On Good and Evil

Rowan Jaines

The concept of evil is often understood to be the polar opposite of being morally good. Marcus Singer referred to the term “evil” as the worst possible term of criticism imaginable. He argued that evil is a human phenomenon since evil deeds must flow from the will to do something evil. In other words, Singer claims that if only humans are moral agents, then it must follow that only humans can perform acts of evil.

Perhaps because of the way in which morality has been entwined with religion and superstition over history, there are branches of thought that state that concept of evil is problematic due to its association with dark spirits and its subsequent denial of explanatory and contextualising factors. Critics of the concept of evil see this denial as dangerous when used in moral, political and legal contexts.

Some, however, believe the term evil is very useful and important in understanding the human world. Back in 2006, Philip Zimbardo, of the famous Stanford Prison Experiment, claimed that “it’s time we [psychologists] asked the big questions like the nature of evil.”. In his famous talk, The Lucifer Effect: Understanding How Good People Turn Evil, he claimed that the right conditions, often conditions designed to elicit obedience as we see in military situations, can create the potential for evil actions in any and all human beings.

The debate over whether evil is something some are born with or a potential we all have within us has raged through the centuries, however, in the early 1990’s the murder of two-year-old James Bulger rendered that question newsworthy.

In 1993, two-year-old James Bulger was led away from a shopping centre by two ten-year-old boys Robert Thompson and Jon Venables, who proceeded to torture and murder him. Bulger suffered so many injuries that none could be isolated as the fatal blow. Terry Eagleton, critical theorist, uses the Bulger case as a way to illustrate our contradictory thinking with regards the nature of evil in his book On Evil.  Like Zimbardo, Eagleton is firm that evil does exist, following Augustine and Aquinas in seeing evil as an “absence” rather than any kind of object.

Both boys in the Bulger case came from difficult backgrounds. Thompson’s mother was an alcoholic who frequently left her seven children alone at home, whilst Venables’ mother suffered from severe depression and repeatedly hit him. Accounts state he was afraid of her, arranging his toys on his bed for protection. It’s very common for those who commit unspeakable crimes to have had abusive and neglectful childhoods, but how can we understand this when equally some who have had loving childhoods still commit unspeakable acts?

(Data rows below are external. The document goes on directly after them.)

/-- One block expanded from its mask: its 32 words and the rest, or none where the input ends (R367). -/
def unpackBlock (mask : Nat) : Nat → List (Nat ⊕ Val) → Option (List (Nat ⊕ Val) × List (Nat ⊕ Val))
  | 0, r => some ([], r)
  | n + 1, r =>
    if mask / 2 ^ (31 - n) % 2 = 1 then match r with
      | [] => none
      | w :: r => (unpackBlock mask n r).map (fun o => (w :: o.1, o.2))
    else (unpackBlock mask n r).map (fun o => (.inl 0 :: o.1, o.2))

/-- Blocks expanded into `room` bytes: the words, and why the rest is poisoned (R367); `cut` says that the input ends inside a word, and so
inside a block. -/
def unpackBlocks (daddr : DWord) (cut : Bool) : Nat → Nat → List (Nat ⊕ Val) → List (Nat ⊕ Val) × Option Val
  | 0, _, _ => ([], none)
  | _ + 1, room, [] => ([], if cut then some (.new cBOUNDS daddr (BitVec.ofNat 32 room)) else none)
  | _ + 1, _, .inr v :: _ => ([], some v)
  | fuel + 1, room, .inl m :: r =>
    match unpackBlock m 32 r with
    | none => ([], some (.new cBOUNDS daddr (BitVec.ofNat 32 room)))
    | some (ws, rest) =>
      if room < 128 then ([], some (.new cBOUNDS daddr (BitVec.ofNat 32 room)))
      else
        let o := unpackBlocks daddr cut fuel (room - 128) rest
        (ws ++ o.1, o.2)

/-- What compression and expansion write: the bytes for DST, then the eight of RLEN (R366, R367). DEDUCED (log 70). -/
def State.packed (s : State) (c : Cmd) : List Carried × State :=
  let d := c.desc
  let cap := fld d 88 8
  let dst : DWord := BitVec.ofNat 64 (fld d 8 8)
  let r := gather c.core (s.groupAt c.g).ctx 1 (vaRun (BitVec.ofNat 64 (fld d 24 8)) (fld d 16 8)) s
  let ws := carriedWords r.1
  let rlen := fun (n : Nat) => (bytesOfNat n 8).map (fun b => (.inl b : Carried))
  if fld d 0 2 = 0 then
    let out := (packBlocks ws).flatMap (carriedOf 4)
    (out.take cap ++ rlen (if cap < out.length then out.length + 2 ^ 63 else out.length), r.2)
  else
    let o := unpackBlocks dst (fld d 16 8 % 4 != 0) (ws.length + 1) cap ws
    let out := o.1.flatMap (carriedOf 4)
    match o.2 with
    | none => (out ++ rlen out.length, r.2)
    | some v => (out ++ List.replicate (cap - out.length) (.inr v) ++ rlen out.length, r.2)

/-! Collectives (R367). -/

/-- One step of a collective (R367). -/
def collStep (opc dt a b : Nat) : Nat :=
  if dt = 0 then atomNew opc 0 32 a b else atomFloat (9 + opc) (if dt = 12 then fmtBF16 else fmtF32) a b

/-- A floating sum of two numbers under a rounding mode. -/
def collAdd (rm : Rm) (f : Fmt) (a b : Nat) : Nat :=
  let vs := [f.decode false a, f.decode false b]
  if vs.any FVal.isNan then f.nanCode else (finish f rm false (addOp rm vs)).1

/-- The elements of a list in the order that a free value names. -/
def freeOrder (n : Nat) : Nat → List Nat → List Nat
  | 0, _ => []
  | k + 1, xs =>
    let i := Config.freeCount (n + k) % xs.length
    (xs[i]?).toList ++ freeOrder n k (xs.eraseIdx i)

/-- A floating sum as a kernel that stands in for the engine forms it: its order, and how each step rounds, are open; one source is not
rounded (R318, R338). DESIGN CHOICE (log 31). -/
def kernelSum (n dt : Nat) (vs : List Nat) : Nat :=
  let f := if dt = 12 then fmtBF16 else fmtF32
  match freeOrder n vs.length vs with
  | [] => 0
  | v :: r => (r.foldl (fun (a : Nat × Nat) b =>
      (a.1 + 1, collAdd ([Rm.rn, .rz, .ru, .rd].getD (Config.freeCount (n + 8 + a.1) % 4) .rn) f a.2 b)) (0, v)).2

/-- One element of a collective; a kernel that stands in for the engine may round a floating sum differently (R318, R367). -/
def State.collElem (s : State) (c : Cmd) (i : Nat) : List Carried × State :=
  let d := c.desc
  let dt := fld d 2 1
  let opc := fld d 0 2
  let e := collSize dt
  let at_ := (List.range (fld d 3 1)).map (fun k => BitVec.ofNat 64 (fld d (24 + 8 * k) 8 + e * i))
  let r := gather c.core (s.groupAt c.g).ctx e at_ s
  let vs := (List.range at_.length).map (fun k => carriedWord ((r.1.drop (e * k)).take e))
  let out : Nat ⊕ Val := match vs with
    | [] => .inl 0
    | v :: rest => rest.foldl (fun a b => match a, b with
        | .inl a, .inl b => .inl (collStep opc dt a b)
        | .inr v, _ => .inr v
        | _, .inr v => .inr v) v
  let s := r.2
  let free := c.kernel && opc == 0 && dt != 0
  (carriedOf e (match out with
    | .inl v => .inl (if free then kernelSum s.freeN dt (vs.filterMap Sum.getLeft?) else v)
    | .inr v => .inr v), if free then { s with freeN := s.freeN + 16 } else s)

/-! A command's transfer, word by word (R303, R305 to R308, R367, R378). -/

/-- Bytes of one element; of the whole output; whether that goes to memory. -/
def Cmd.elem (c : Cmd) : Nat :=
  match c.cls with
  | 0 => copyEsz c.desc
  | 3 => collSize (fld c.desc 2 1)
  | _ => 1
def Cmd.size (c : Cmd) : Nat :=
  match c.cls with
  | 0 => copyCount c.desc * copyEsz c.desc
  | 2 => c.out.length
  | _ => fld c.desc 16 8
def Cmd.toMem (c : Cmd) : Bool := c.cls != 0 || copyOut c.desc

/-- The group and offset of a copy's dense block (R303). -/
def State.cmdSpad (s : State) (c : Cmd) : Nat × Nat :=
  match s.spResolve c.g (BitVec.ofNat 32 (fld c.desc 8 4)) 1 with
  | .ok g off => (g, off)
  | .fail _ _ => (c.g, 0)

/-- Where byte `i` of the output goes; `off` is the dense block's offset (R303, R366, R367). -/
def Cmd.dstAt (c : Cmd) (off i : Nat) : Nat :=
  let d := c.desc
  match c.cls with
  | 0 => if copyOut d then (copyAddr d (i / copyEsz d) + BitVec.ofNat 64 (i % copyEsz d)).toNat else off + i
  | 2 => if i + 8 < c.out.length then (fld d 8 8 + i) % 2 ^ 64 else (fld d 80 8 + (i + 8 - c.out.length)) % 2 ^ 64
  | _ => (fld d 8 8 + i) % 2 ^ 64

/-- What a failure leaves for later: its cause, ADDR and DETAIL. -/
def Val.kept (v : Val) : Nat × DWord × Word :=
  match v with
  | .ok w => (causeOf w.val, 0, 0)
  | .new c a d => (c, a, d)

/-- The bytes of one element as they are read now. -/
def State.readElem (s : State) (c : Cmd) (e : Nat) : List Carried × State :=
  let d := c.desc
  match c.cls with
  | 0 =>
    let n := copyEsz d
    let sp := s.cmdSpad c
    let r := if copyOut d then (s.engSpad sp.1 (sp.2 + n * e) n, s.spFoundRun sp.1 (sp.2 + n * e) n) else s.engBytes c.core (s.groupAt c.g).ctx (copyAddr d e) n
    (wholeElem r.1, r.2)
  | 1 => s.engBytes c.core (s.groupAt c.g).ctx (BitVec.ofNat 64 (fld d 24 8 + e)) 1
  | 2 => (match c.out.getD e (.inl 0) with
    | .inl b => [.inl b]
    | .inr f => [.inr (.new f.1 f.2.1 f.2.2)], s)
  | _ => s.collElem c e

/-- The bytes of a run of the output. -/
def State.readPart (s : State) (c : Cmd) (iv : Nat × Nat) : List Carried × State :=
  let n := c.elem
  let lo := iv.1 / n
  let r := (List.range ((iv.1 + iv.2 - 1) / n + 1 - lo)).foldl (fun (acc : List Carried × State) i =>
    let o := acc.2.readElem c (lo + i)
    (acc.1 ++ o.1, o.2)) ([], s)
  ((r.1.drop (iv.1 % n)).take iv.2, r.2)

/-- Begins a command's transfer (R312): nothing is written yet, and a copy has asked for nothing (R300). -/
def State.openCmd (s : State) (c : Cmd) : State :=
  let r : List Carried × State := if c.cls = 2 then s.packed c else ([], s)
  let c := { c with started := true, out := r.1.map (fun b => match b with
      | .inl b => .inl b
      | .inr v => .inr v.kept) }
  let off := (s.cmdSpad c).2
  let c := { c with left := splitRuns 0 ((List.range c.size).map (c.dstAt off)), issued := if c.cls = 0 then 0 else c.size / c.elem }
  (r.2.modCmd c.id (fun _ => c)).wake

/-! Tensor requests (R300). -/

/-- Elements of the request that begins with element `i`, `n` at most: consecutive ones whose bytes are contiguous, within 4 KiB. -/
def reqLen (d : List Byte) (i : Nat) : Nat → Nat
  | 0 => 0
  | n + 1 =>
    let a := copyAddr d i
    let b := copyAddr d (i + 1)
    if n = 0 || b != a + BitVec.ofNat 64 (copyEsz d) || a.toNat / 4096 != b.toNat / 4096 then 1 else 1 + reqLen d (i + 1) n

/-- Requests outstanding of the copy unit, and of each access processor with reads under way, of a core. -/
def State.copyReqs (s : State) (core : Nat) : Nat :=
  ((s.cmds.filter (fun c => c.core == core && c.cls == 0)).map (fun c => c.reqs.length)).foldl (· + ·) 0
def Item.ap (i : Item) : Option (Nat × Nat) :=
  match i.dst with
  | .queue g h _ _ => if i.rd = 0 then none else some (g, h / 8)
  | _ => none
def State.apReqs (s : State) (core : Nat) : List ((Nat × Nat) × Nat) :=
  let rs := ((s.prods.filter (fun p => p.core == core && p.kind == .copy)).flatMap (fun p =>
    p.items.filterMap (fun i => i.ap.map (fun a => (a, i.rd))))).eraseDups
  ((rs.map (fun r => r.1)).eraseDups).map (fun a => (a, (rs.filter (fun r => r.1 == a)).length))

/-- Whether the copy unit, or an access processor, may have another request outstanding (R300). -/
def State.reqFree (s : State) (core : Nat) (who : Option (Nat × Nat)) : Bool :=
  let copy := s.copyReqs core
  let aps := s.apReqs core
  let shared := (copy - 16) + (aps.map (fun a => a.2 - 8)).foldl (· + ·) 0
  decide (shared < 32) || (match who with
    | none => decide (copy < 16)
    | some a => decide (((aps.find? (fun e => e.1 == a)).map (fun e => e.2)).getD 0 < 8))

/-- A copy asks for its next elements, where the core may have another request outstanding (R300, R303). DEDUCED (log 69). -/
def State.nextReq (s : State) (c : Cmd) : Option State :=
  let n := copyCount c.desc - c.issued
  if c.cls ≠ 0 || n = 0 || !s.reqFree c.core none then none else
  let k := reqLen c.desc c.issued (min n (4096 / copyEsz c.desc))
  some (s.modCmd c.id (fun c => { c with issued := c.issued + k, reqs := c.reqs ++ [(c.issued, c.issued + k)] }))

/-! Writing. -/

/-- Writes one chunk of a command, which begins at byte `pos` of its output, or none where its word cannot take it yet (R287, R376, R380). -/
def State.putChunk (s : State) (c : Cmd) (pos : Nat) (k : Chunk) : Option Xfer :=
  let a : Xfer := { s := s, ring := c.ring, cart := c.cart, first := c.first, pos := pos }
  let ctx := (s.groupAt c.g).ctx
  if !c.toMem then some (a.spChunk c (s.cmdSpad c).1 (copyFew c.desc) k) else
  match s.reach c.core ctx (4 * k.word) .store with
  | (.ok dpa _, _) => if s.homeReady c.core [dpa / 4] then some (a.memChunk c ctx k) else none
  | (.fail _ _, _) => some (a.memChunk c ctx k)

/-- A command after one run of its output has been written: requests with no run left are complete (R300). -/
def Cmd.wrote (c : Cmd) (iv : Nat × Nat) (a : Xfer) : Cmd :=
  let left := c.left.erase iv
  let e := c.elem
  { c with left := left, cut := false, ring := a.ring, cart := a.cart, first := a.first, refusals := c.refusals ++ a.counts.map Val.kept
           failed := c.failed || a.ring.isSome || !a.counts.isEmpty
           reqs := c.reqs.filter (fun r => left.any (fun i => decide (i.1 < r.2 * e) && decide (r.1 * e < i.1 + i.2))) }

/-- Writes one run of a command's output: in any order (R378), but what the same word receives in linear order (R303). None where nothing
can be written now. -/
def State.cmdPart (s : State) (c : Cmd) (free : Bool) : Option State :=
  let off := (s.cmdSpad c).2
  let ok := c.left.filter (fun iv => decide ((iv.1 + iv.2 - 1) / c.elem < c.issued))
  match ok with
  | [] => none
  | h :: _ =>
    let (n, s) := s.fresh
    let iv := if free then ok.getD (Config.freeCount n % ok.length) h else h
    let iv := (ok.find? (fun j => c.dstAt off j.1 / 4 == c.dstAt off iv.1 / 4)).getD h
    let r := s.readPart c iv
    let k : Chunk := { word := c.dstAt off iv.1 / 4
                       bytes := r.1.mapIdx (fun i b => (c.dstAt off (iv.1 + i) % 4, b)) }
    (r.2.putChunk c iv.1 k).map (fun a => (a.s.modCmd c.id (fun c => c.wrote iv a)).wake)

/-- A command under way goes on by one request or one word; none where it has to wait. -/
def State.cmdGo (s : State) (id : Nat) : Option State :=
  match s.cmd? id with
  | none => none
  | some c => if !c.started then none else
    let (n, s) := s.fresh
    if Config.freeBool n then (s.nextReq c).orElse (fun _ => s.cmdPart c true)
    else (s.cmdPart c true).orElse (fun _ => s.nextReq c)

/-- A command goes on until all its words are written, or one has to wait. -/
def State.cmdRun (s : State) (id : Nat) : Nat → State
  | 0 => s
  | n + 1 => match s.cmd? id with
    | none => s
    | some c => match (s.nextReq c).orElse (fun _ => s.cmdPart c false) with
      | some t => t.cmdRun id n
      | none => s

/-- Whether a command has written all it writes. -/
def Cmd.whole (c : Cmd) : Bool := c.left.isEmpty && (c.cls != 0 || decide (copyCount c.desc ≤ c.issued))

/-! Completion actions (R309, R425). -/

/-- Holds a delivery for a saved group (R425). -/
def State.deferAct (s : State) (g : Nat) (a : Action) : State :=
  { s with saved := s.saved.map (fun v => if v.g == g then { v with queued := v.queued ++ [(v.queued.length, a)] } else v) }

/-- Whether a group is saved (R425). -/
def State.isSaved (s : State) (g : Nat) : Bool := (s.group? g).isNone && s.saved.any (fun v => v.g == g)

It may be a question of empathy. Although for most people the development of empathy is something that begins in infanthood, both developmental trauma and genetic abnormalities can mean that a person develops into adulthood with a lack of empathy. The ability to imagine another person’s experience is a cornerstone of what we imagine it is to be human and takes a central role in much of our moral coding. This makes more sense of Singer’s claim that evil is the worst insult one can level at another person, since the will to perform an evil act indicates a lack of humanity. This also dovetails with Zimbardo’s argument. His examples of conditions which are seen to encourage acts of evil are all conditions where people are stripped of their individuality and their humanity.

It makes sense to consider that although we all have the capability to make moral choices, making a socially responsible decision may be more difficult for people with genetic or developmental barriers to empathy. Considering the concept of evil in light of all we have learnt in modern neuroscience, more shades of grey appear and allow us to develop a more subtle and nuanced understanding of phenomena that previously we needed strong terms such as “evil” to describe. Here we have an excellent example of the power that modern science has in transforming age old moral debates and hopefully allowing us to develop more empathy even towards those who have performed “evil” atrocities in order to understand and grow as a species.